Large-scale assessments are generally designed for summative purposes to compare achievement among participating countries. However, these nondiagnostic assessments have also been adapted in the context of cognitive diagnostic assessment for diagnostic purposes. Following the large amount of investments in these assessments, it would be cost-effective to draw finer-grained inferences about the attribute mastery. Nonetheless, the correctness of attribute specifications in the Q-matrix has not been verified, despite being designed by domain experts. Furthermore, the underlying process of TIMSS (Trends in International Mathematics and Science Study) assessment is unknown as it was not developed for diagnostic purposes. Thus, this study suggests an initial validating attribute specifications in the Q-matrix and thereafter defining specific reduced or saturated models for each item. In doing so, the two analyses were validated across 20 countries that were selected randomly for TIMSS 2011 data.

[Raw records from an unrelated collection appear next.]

-- ==== Sys2Proof/Machine/Step.lean ====
section
/-! DEFINITION. One step: the next move of the outside world, which is a cycle of CORE unless the script in State says
otherwise (00_scope.md R5 to R7; log entry 2). -/

namespace Sys2Proof.Machine

/-- One step. -/
def step (s : State) : Host.Outcome State Fault Refusal := hostMove s.nextMove s.popScript

/-- `s` with the instruction of these bits where `step` fetches its next one, so that `step` runs it. -/
def State.withFetchWord (s : State) (nbits w : Nat) : State := s.placeWord (BitVec.ofNat 16 (w % 2 ^ nbits))

end Sys2Proof.Machine
end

Results show that attribute specifications can differ from expert opinions and the underlying model for each item can vary.

Suggested Citation

  • Ragip Terzi & Sedat Sen, 2019. "A Nondiagnostic Assessment for Diagnostic Purposes: Q-Matrix Validation and Item-Based Model Fit Evaluation for the TIMSS 2011 Assessment," SAGE Open, , vol. 9(1), pages 21582440198, February.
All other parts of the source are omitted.